Gather each line in the entries that includes the string "store".

======== GIVEN DATA

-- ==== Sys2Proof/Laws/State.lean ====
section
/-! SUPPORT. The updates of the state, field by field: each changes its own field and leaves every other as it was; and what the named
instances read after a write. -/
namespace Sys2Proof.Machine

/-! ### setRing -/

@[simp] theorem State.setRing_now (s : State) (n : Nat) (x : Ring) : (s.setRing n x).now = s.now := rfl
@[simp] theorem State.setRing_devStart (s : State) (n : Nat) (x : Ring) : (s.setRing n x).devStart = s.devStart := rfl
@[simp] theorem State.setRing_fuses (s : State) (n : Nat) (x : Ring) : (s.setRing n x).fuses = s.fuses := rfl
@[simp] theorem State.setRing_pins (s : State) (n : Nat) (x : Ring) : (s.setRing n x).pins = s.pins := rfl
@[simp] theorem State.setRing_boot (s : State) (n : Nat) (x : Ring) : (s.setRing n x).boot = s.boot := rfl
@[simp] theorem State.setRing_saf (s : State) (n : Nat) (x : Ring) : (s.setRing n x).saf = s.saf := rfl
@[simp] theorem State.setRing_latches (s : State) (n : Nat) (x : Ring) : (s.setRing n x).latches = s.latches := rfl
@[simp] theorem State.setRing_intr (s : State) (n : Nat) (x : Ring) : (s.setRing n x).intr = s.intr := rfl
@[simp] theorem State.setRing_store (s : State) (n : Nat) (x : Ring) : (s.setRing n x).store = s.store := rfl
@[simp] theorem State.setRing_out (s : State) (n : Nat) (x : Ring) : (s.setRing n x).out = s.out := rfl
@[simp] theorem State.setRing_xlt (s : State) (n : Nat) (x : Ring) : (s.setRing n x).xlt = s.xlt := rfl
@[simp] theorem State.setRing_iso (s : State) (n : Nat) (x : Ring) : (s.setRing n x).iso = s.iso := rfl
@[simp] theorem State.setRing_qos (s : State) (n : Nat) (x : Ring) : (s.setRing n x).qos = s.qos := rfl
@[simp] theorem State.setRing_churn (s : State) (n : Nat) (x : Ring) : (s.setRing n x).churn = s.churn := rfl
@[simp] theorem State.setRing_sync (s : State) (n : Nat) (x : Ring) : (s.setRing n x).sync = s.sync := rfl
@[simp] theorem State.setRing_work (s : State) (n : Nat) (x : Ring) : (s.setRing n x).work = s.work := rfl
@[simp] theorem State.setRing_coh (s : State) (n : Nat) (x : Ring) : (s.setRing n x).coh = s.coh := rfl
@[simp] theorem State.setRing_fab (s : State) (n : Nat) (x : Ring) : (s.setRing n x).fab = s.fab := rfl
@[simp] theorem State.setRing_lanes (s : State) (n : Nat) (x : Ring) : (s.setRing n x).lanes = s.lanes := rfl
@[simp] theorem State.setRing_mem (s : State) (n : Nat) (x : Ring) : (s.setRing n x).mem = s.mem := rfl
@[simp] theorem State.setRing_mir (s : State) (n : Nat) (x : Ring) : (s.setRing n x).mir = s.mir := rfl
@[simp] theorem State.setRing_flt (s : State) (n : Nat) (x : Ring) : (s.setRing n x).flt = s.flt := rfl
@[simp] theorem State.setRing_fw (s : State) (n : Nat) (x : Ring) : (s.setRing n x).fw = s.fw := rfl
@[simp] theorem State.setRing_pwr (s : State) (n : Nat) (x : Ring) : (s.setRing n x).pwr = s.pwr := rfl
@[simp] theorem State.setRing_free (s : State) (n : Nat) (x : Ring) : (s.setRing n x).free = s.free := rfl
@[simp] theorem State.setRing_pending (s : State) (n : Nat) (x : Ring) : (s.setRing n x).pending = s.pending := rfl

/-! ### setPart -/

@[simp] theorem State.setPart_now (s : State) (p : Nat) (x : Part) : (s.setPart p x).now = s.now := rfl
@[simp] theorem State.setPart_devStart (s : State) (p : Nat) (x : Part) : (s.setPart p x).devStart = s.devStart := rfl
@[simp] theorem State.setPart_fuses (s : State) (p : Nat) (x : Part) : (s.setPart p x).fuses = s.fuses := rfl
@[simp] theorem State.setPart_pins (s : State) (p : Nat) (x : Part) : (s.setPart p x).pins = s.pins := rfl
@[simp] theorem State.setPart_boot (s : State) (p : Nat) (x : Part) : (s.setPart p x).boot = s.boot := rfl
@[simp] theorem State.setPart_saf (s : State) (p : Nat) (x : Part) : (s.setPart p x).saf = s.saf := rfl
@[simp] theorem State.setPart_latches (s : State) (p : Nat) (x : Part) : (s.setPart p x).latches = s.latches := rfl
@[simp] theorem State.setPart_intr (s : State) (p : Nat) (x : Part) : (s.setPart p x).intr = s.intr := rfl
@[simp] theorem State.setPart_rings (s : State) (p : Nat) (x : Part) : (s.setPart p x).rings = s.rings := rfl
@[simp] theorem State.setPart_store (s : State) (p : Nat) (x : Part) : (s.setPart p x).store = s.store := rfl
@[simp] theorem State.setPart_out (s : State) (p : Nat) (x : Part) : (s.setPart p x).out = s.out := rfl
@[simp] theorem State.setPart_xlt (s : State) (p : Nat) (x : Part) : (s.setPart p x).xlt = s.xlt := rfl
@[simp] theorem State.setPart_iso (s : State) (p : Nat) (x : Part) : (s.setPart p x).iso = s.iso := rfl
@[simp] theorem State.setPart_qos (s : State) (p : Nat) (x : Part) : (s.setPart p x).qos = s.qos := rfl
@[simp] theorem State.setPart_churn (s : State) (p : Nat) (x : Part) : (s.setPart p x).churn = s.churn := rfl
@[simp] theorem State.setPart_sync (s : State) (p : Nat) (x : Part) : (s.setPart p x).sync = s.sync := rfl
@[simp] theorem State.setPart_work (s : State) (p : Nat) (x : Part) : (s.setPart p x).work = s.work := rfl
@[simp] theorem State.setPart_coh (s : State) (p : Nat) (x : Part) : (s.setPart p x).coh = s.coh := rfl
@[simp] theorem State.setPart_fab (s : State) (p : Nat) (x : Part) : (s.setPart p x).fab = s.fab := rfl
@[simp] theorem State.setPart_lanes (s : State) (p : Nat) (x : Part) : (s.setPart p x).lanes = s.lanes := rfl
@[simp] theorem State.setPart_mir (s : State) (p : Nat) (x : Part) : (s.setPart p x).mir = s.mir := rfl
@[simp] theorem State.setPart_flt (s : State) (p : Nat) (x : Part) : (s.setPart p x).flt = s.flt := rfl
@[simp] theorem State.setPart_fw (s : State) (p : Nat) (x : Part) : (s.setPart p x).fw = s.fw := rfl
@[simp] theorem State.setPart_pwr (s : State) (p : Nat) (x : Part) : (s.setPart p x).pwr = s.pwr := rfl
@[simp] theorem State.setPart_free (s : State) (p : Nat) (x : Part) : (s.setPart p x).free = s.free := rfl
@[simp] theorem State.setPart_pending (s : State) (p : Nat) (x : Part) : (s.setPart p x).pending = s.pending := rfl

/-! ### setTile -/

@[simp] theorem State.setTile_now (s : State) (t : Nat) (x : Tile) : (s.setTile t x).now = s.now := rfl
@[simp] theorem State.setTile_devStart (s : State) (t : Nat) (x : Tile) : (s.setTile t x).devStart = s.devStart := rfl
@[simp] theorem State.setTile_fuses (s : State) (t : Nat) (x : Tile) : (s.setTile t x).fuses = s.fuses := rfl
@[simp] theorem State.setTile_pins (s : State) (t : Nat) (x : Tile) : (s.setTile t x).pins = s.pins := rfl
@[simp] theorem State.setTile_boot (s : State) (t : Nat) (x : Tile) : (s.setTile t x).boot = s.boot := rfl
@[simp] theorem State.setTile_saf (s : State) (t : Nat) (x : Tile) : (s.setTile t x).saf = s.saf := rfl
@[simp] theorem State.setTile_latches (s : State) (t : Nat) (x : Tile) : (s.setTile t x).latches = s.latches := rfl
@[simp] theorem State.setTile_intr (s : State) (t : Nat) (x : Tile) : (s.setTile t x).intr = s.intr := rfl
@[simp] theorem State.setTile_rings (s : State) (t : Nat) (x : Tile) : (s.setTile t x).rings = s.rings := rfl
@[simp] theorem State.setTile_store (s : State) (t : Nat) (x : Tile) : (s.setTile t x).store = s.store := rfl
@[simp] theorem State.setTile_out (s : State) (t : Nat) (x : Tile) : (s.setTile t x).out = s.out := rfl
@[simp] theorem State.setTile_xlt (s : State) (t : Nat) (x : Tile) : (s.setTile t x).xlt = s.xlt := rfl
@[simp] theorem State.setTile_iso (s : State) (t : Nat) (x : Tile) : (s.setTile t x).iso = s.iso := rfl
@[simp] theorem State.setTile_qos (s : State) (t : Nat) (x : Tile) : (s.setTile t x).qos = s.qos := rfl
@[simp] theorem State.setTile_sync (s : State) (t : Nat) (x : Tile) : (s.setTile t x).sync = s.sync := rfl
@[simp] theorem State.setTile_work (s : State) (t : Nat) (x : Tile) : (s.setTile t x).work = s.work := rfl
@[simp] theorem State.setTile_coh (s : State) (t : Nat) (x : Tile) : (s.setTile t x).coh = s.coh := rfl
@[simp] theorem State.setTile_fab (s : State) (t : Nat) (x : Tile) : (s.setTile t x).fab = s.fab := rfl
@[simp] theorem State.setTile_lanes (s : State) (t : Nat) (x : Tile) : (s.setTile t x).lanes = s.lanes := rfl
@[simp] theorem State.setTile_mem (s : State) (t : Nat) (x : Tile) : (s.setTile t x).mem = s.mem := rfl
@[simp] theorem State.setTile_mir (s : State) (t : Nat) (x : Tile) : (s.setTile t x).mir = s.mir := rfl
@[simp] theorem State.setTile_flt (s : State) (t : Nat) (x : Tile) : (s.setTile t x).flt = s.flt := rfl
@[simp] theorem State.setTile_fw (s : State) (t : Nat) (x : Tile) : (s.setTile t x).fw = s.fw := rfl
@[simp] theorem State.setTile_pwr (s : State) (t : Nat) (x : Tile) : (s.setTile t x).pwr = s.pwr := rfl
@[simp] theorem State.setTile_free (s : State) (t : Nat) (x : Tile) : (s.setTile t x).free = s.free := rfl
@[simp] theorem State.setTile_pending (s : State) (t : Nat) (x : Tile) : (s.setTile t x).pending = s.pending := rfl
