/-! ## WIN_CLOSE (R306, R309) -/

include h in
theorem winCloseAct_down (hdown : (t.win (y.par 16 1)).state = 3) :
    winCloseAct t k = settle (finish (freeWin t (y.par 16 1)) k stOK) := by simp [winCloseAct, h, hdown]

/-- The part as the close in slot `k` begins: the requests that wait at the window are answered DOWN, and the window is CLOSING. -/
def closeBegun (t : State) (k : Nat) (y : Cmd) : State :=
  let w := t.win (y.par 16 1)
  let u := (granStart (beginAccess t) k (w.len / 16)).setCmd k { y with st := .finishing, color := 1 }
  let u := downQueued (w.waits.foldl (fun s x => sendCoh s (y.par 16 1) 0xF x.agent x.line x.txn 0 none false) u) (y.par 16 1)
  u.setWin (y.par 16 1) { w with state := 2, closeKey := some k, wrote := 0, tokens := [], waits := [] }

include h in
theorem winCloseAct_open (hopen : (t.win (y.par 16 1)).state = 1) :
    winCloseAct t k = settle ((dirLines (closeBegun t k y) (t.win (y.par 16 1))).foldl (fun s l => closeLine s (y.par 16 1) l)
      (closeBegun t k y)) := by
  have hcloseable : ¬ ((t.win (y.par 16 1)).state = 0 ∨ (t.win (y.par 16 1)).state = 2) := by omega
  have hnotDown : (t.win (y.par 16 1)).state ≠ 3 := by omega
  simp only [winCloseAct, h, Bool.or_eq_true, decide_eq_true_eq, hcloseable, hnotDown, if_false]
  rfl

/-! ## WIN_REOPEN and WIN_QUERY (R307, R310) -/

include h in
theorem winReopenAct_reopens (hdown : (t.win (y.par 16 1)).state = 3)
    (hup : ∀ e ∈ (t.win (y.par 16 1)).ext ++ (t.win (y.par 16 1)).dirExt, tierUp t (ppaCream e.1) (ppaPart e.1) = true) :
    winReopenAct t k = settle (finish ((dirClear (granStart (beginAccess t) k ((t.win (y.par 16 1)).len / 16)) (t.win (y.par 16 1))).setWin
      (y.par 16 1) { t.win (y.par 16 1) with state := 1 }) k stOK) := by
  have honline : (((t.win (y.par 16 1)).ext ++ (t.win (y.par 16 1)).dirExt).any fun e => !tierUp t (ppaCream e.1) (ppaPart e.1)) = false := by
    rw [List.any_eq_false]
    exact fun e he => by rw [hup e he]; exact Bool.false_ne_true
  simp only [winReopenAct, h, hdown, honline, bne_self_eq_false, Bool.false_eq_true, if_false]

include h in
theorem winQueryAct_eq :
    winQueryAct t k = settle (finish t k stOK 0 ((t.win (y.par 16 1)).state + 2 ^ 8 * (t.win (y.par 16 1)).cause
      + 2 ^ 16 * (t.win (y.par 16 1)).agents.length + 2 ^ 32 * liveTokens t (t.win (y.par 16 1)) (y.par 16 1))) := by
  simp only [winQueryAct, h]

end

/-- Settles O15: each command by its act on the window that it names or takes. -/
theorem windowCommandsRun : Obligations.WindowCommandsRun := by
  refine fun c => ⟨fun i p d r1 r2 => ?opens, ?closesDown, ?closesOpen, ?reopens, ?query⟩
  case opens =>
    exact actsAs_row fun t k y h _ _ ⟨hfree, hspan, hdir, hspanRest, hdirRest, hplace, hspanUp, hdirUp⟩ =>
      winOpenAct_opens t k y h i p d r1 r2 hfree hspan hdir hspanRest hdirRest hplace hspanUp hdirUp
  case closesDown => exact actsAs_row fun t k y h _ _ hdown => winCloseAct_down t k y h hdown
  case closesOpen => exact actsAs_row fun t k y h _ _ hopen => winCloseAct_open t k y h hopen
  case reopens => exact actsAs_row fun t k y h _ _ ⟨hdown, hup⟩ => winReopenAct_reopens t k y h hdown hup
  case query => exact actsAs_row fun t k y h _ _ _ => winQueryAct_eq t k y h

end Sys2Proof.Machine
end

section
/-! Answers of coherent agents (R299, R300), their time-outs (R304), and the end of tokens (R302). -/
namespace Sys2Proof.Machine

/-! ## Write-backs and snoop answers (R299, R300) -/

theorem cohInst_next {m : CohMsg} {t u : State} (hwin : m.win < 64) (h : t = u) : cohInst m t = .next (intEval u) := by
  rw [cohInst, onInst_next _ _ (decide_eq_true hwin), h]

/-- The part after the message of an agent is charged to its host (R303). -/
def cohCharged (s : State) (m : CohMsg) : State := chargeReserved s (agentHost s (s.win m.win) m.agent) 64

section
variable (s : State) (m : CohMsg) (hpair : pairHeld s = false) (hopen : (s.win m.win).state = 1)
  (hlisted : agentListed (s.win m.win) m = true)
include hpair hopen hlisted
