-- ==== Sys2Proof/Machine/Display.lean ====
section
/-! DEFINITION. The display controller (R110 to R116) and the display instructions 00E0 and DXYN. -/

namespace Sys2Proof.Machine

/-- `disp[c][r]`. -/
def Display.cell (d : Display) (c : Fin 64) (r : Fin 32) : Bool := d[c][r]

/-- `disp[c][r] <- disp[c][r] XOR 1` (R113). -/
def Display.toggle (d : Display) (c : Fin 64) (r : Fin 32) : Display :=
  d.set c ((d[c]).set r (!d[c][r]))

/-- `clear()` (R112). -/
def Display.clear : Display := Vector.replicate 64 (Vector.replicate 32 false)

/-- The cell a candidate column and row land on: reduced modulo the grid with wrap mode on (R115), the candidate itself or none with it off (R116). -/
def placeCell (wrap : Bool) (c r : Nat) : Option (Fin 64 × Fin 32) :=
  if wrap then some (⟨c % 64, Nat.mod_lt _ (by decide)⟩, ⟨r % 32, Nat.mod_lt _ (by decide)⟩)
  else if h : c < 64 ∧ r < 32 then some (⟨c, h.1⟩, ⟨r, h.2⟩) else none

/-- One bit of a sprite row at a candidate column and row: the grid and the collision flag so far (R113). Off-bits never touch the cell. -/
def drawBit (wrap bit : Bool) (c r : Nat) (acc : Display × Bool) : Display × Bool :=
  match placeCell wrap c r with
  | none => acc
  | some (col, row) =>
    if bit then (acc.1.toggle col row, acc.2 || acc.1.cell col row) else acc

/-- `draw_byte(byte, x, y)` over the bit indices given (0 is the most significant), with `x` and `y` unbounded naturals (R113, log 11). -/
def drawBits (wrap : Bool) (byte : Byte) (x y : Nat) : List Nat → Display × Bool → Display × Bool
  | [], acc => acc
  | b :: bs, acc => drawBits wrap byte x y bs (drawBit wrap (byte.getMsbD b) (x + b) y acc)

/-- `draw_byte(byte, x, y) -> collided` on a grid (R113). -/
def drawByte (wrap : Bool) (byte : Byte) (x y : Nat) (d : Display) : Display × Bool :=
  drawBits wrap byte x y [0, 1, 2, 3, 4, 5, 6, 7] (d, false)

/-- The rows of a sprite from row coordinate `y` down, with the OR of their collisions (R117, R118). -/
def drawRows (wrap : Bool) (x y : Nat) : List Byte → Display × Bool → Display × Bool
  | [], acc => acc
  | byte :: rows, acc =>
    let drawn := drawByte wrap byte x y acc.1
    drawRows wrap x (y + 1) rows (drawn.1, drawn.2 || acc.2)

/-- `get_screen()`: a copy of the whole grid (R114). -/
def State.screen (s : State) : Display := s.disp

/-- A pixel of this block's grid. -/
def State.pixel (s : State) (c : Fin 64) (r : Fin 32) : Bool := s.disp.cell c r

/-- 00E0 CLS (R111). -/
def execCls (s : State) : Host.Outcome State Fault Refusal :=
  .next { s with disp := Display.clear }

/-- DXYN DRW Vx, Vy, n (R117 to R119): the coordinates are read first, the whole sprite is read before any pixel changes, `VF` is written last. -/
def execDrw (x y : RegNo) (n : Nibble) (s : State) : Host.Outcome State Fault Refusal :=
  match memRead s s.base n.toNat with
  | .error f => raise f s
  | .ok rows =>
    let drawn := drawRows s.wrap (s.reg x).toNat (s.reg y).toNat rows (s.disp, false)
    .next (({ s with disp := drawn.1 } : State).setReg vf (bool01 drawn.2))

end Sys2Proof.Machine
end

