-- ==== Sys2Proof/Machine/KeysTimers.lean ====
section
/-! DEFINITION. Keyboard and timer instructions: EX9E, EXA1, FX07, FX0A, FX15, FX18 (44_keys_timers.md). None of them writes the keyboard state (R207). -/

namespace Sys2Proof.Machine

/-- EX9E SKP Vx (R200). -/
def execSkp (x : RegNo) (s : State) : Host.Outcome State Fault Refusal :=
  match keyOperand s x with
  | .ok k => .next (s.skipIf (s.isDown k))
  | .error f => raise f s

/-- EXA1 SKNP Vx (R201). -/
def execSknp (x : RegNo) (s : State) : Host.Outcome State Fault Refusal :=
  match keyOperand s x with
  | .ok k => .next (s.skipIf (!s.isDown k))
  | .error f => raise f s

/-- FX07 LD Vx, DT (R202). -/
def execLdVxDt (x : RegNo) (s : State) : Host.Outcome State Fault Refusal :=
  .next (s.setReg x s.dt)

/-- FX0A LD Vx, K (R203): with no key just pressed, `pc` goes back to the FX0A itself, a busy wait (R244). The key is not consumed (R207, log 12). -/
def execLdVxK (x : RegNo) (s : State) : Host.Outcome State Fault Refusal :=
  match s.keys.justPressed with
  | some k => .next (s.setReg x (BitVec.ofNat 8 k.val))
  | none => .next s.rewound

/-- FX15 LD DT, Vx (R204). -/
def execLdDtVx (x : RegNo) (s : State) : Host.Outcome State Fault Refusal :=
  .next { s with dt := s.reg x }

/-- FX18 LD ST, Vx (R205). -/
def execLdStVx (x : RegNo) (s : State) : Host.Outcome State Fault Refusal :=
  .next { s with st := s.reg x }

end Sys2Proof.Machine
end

================

TASK ANSWER:
@[simp] theorem State.setRing_store (s : State) (n : Nat) (x : Ring) : (s.setRing n x).store = s.store := rfl
@[simp] theorem State.setPart_store (s : State) (p : Nat) (x : Part) : (s.setPart p x).store = s.store := rfl
@[simp] theorem State.setTile_store (s : State) (t : Nat) (x : Tile) : (s.setTile t x).store = s.store := rfl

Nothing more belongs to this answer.